-- ==== Sys2Proof/Tests/Slice0.lean ====
section
/-! SUPPORT. The model's own tests: the well-formedness checks on ill-formed terms, the words of every constructor written out
from the encoding tables, the specification's worked values, and a concrete state for the hypotheses of every statement. -/

namespace Sys2Proof.Tests
open Sys2Proof Sys2Proof.Machine

-- Many long kernel evaluations that wait for one another would each hold a thread's stack.
set_option Elab.async false

/-! ## Well-formedness and decoding -/

/-- Three words as one number, the first lowest. -/
def words (w0 w1 w2 : Nat) : Nat := w0 + w1 * 2 ^ 32 + w2 * 2 ^ 64

/-- The decoder reads `i`. -/
def reads (nbits w : Nat) (i : Instr) : Bool := decide (decodeTableWord nbits w = some i)

/-! Ill-formed terms: one for each check of `wellFormed`, beside a well-formed neighbour of each. -/

theorem test_wf_convert :
    wellFormed (.fcvt ⟨false, 0, 1, 2, 15, 7⟩) = false ∧ wellFormed (.fcvt ⟨true, 0, 1, 2, 4, 0⟩) = true ∧
    wellFormed (.quant ⟨3, 1, 2, 3⟩) = false ∧ wellFormed (.quant ⟨2, 1, 2, 3⟩) = true := by
  decide

theorem test_wf_convert_exact :
    wellFormed (.fcvt ⟨false, 0, 1, 2, 0, 1⟩) = true ∧ wellFormed (.fcvt ⟨false, 1, 1, 2, 0, 1⟩) = false ∧
    wellFormed (.fcvt ⟨true, 0, 1, 2, 0, 1⟩) = false := by
  decide

theorem test_wf_conditions :
    wellFormed (.icmpi ⟨10, 0, 1, 2⟩) = false ∧ wellFormed (.icmpi ⟨9, 0, 1, 2⟩) = true ∧
    wellFormed (.icmp ⟨true, 10, 0, 1, 2⟩) = false ∧ wellFormed (.icmp ⟨true, 9, 0, 1, 2⟩) = true ∧
    wellFormed (.fcmp ⟨6, 0, 1, 2⟩) = false ∧ wellFormed (.fcmp ⟨5, 0, 1, 2⟩) = true := by
  decide

theorem test_wf_memory :
    wellFormed (.ld ⟨1, 2, true, 5, 0, 0⟩) = false ∧ wellFormed (.ld ⟨1, 2, true, 4, 3, 0⟩) = false ∧
    wellFormed (.st ⟨1, 2, true, 5, 0, 0⟩) = false ∧ wellFormed (.st ⟨1, 2, true, 4, 3, 0⟩) = false ∧
    wellFormed (.ldg ⟨1, 2, 3, 5, 0, true⟩) = false ∧ wellFormed (.stx ⟨1, 2, 3, 4, 3, true⟩) = false ∧
    wellFormed (.ldStrong ⟨1, 2, true, 5, 0, 0⟩) = false ∧ wellFormed (.stStrong ⟨1, 2, true, 5, 0, 0⟩) = false ∧
    wellFormed (.ldStrong ⟨1, 2, true, 4, 7, 0⟩) = true := by
  decide

theorem test_wf_atomic :
    wellFormed (.atom ⟨7, 7, 0, true, 1, 2, 3⟩) = false ∧ wellFormed (.atom ⟨2, 1, 4, true, 9, 35, 44⟩) = true ∧
    wellFormed (.red ⟨7, 0, 0, true, 1, 2⟩) = false := by
  decide

theorem test_wf_cross_lane :
    wellFormed (.vote ⟨0, 8, false, 1⟩) = false ∧ wellFormed (.vote ⟨0, 7, false, 1⟩) = true ∧
    wellFormed (.vote ⟨2, 8, false, 1⟩) = true ∧ wellFormed (.redux ⟨1, 2, false, 7, 7⟩) = false := by
  decide

theorem test_wf_fences :
    wellFormed (.fence 6) = false ∧ wellFormed (.fence 5) = true ∧ wellFormed (.fencex 5 0) = false ∧
    wellFormed (.fencex 0 5) = false ∧ wellFormed (.fencex 2 2) = false ∧ wellFormed (.fencex 4 0) = true := by
  decide

theorem test_wf_long_copies :
    wellFormed (.cpyLong ⟨true, 3, 0, 1, 2, 3, false, 4, 5, 6, 7⟩) = false ∧
    wellFormed (.cpyLong ⟨true, 1, 3, 1, 2, 3, false, 4, 5, 6, 7⟩) = false ∧
    wellFormed (.cpyLong ⟨true, 1, 0, 1, 2, 3, true, 4, 0, 6, 7⟩) = false ∧
    wellFormed (.cpyLong ⟨true, 1, 0, 1, 2, 3, true, 0, 5, 6, 7⟩) = false ∧
    wellFormed (.cpyLong ⟨true, 1, 0, 1, 2, 3, true, 0, 0, 6, 7⟩) = true ∧
    wellFormed (.cpycv ⟨true, 1, 0, 1, 2, 3, false, 4, 5, 6, 15, 15, false, 7⟩) = false ∧
    wellFormed (.cpycv ⟨true, 1, 0, 1, 2, 3, false, 4, 5, 6, 0, 1, true, 7⟩) = false := by
  decide

theorem test_wf_special : wellFormed (.mfs 1 127) = false ∧ wellFormed (.mts 127 1) = false ∧ wellFormed (.mfs 1 0) = true := by
  decide

/-- A step of another agent has no words. -/
theorem test_wf_step : wellFormed (.powerOn) = false ∧ encode .powerOn = [] ∧ wellFormed (.sqtail 0 0 0) = false := by
  decide

/-- A word whose field must be zero, and majors 0 and 30, are refused (R319, R329). -/
theorem test_decode_refuses :
    decodeTableWord 32 0 = none ∧ decodeTableWord 32 0b11110_000000000000000000000000000 = none ∧
    decodeTableWord 32 0b10101_0010_00000000000000000000001 = none ∧
    decodeTableWord 32 0b00001_1110_00_0000101_1000110_1111111 = none ∧
    decodeTableWord 32 0b01100_1010_011_1000110_1101010111100 = none := by
  decide
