-- ==== Sys2Proof/WellFormed.lean ====
section
/-! DEFINITION. Which lists of micro-operations are microinstructions: 30_encoding.md R85, R99 and R102. -/

namespace Sys2Proof

/-- The row of the opcode map (R102), counted from 0. -/
def Instr.index : Instr → Nat
  | .aR => 0 | .aM => 1 | .aST => 2 | .aNR => 3 | .a10NC => 4 | .aS => 5 | .a4 => 6
  | .bS => 7 | .bNS => 8 | .bQ => 9 | .b6 => 10 | .b1 => 11
  | .gC => 12 | .gNC => 13 | .gNK => 14
  | .rwR3 => 15 | .rwSum => 16 | .rwS => 17 | .rwRSSum => 18 | .rwSSum => 19 | .rwRS => 20 | .rwRSum => 21
  | .r1Sum => 22 | .r2Sum => 23 | .mwS => 24 | .cw => 25
  | .swQ => 26 | .swSum => 27 | .swQSum => 28 | .qwSum => 29 | .ks => 30 | .stShift => 31 | .stRot => 32

/-- The field of the word (R81) that selects the micro-operation. -/
def Instr.field : Instr → Field
  | .aR => .aR | .aM => .aM | .aST => .aST | .aNR => .aNR | .a10NC => .a10NC | .aS => .aS | .a4 => .a4
  | .bS => .bS | .bNS => .bNS | .bQ => .bQ | .b6 => .b6 | .b1 => .b1
  | .gC => .gC | .gNC => .gNC | .gNK => .gNK
  | .rwR3 | .rwSum | .rwS | .rwRSSum | .rwSSum | .rwRS | .rwRSum => .rw
  | .r1Sum => .r1 | .r2Sum => .r2 | .mwS => .mw | .cw => .cw
  | .swQ | .swSum | .swQSum => .sw
  | .qwSum => .qw | .ks => .ks
  | .stShift | .stRot => .stw

/-- A list of micro-operations is a microinstruction when it stands in the order of the opcode map, none twice, and
when no two of them are values of one mode field, which exclude each other (R82, R83, R84, R102). -/
abbrev Micro.WellFormed (ops : Micro) : Prop :=
  ops.Pairwise fun a b => a.index < b.index ∧ a.field ≠ b.field

/-- One micro-operation is well-formed when it is so as a microinstruction of its own; it has no operand that
could be out of range (R90). -/
abbrev Instr.WellFormed (i : Instr) : Prop := Micro.WellFormed [i]

end Sys2Proof
end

__Task to complete__: Which lines above include the word "decodeTableWord"? Return each one.

__Your response__:
def reads (nbits w : Nat) (i : Instr) : Bool := decide (decodeTableWord nbits w = some i)
    decodeTableWord 32 0 = none ∧ decodeTableWord 32 0b11110_000000000000000000000000000 = none ∧
    decodeTableWord 32 0b10101_0010_00000000000000000000001 = none ∧
    decodeTableWord 32 0b00001_1110_00_0000101_1000110_1111111 = none ∧
    decodeTableWord 32 0b01100_1010_011_1000110_1101010111100 = none := by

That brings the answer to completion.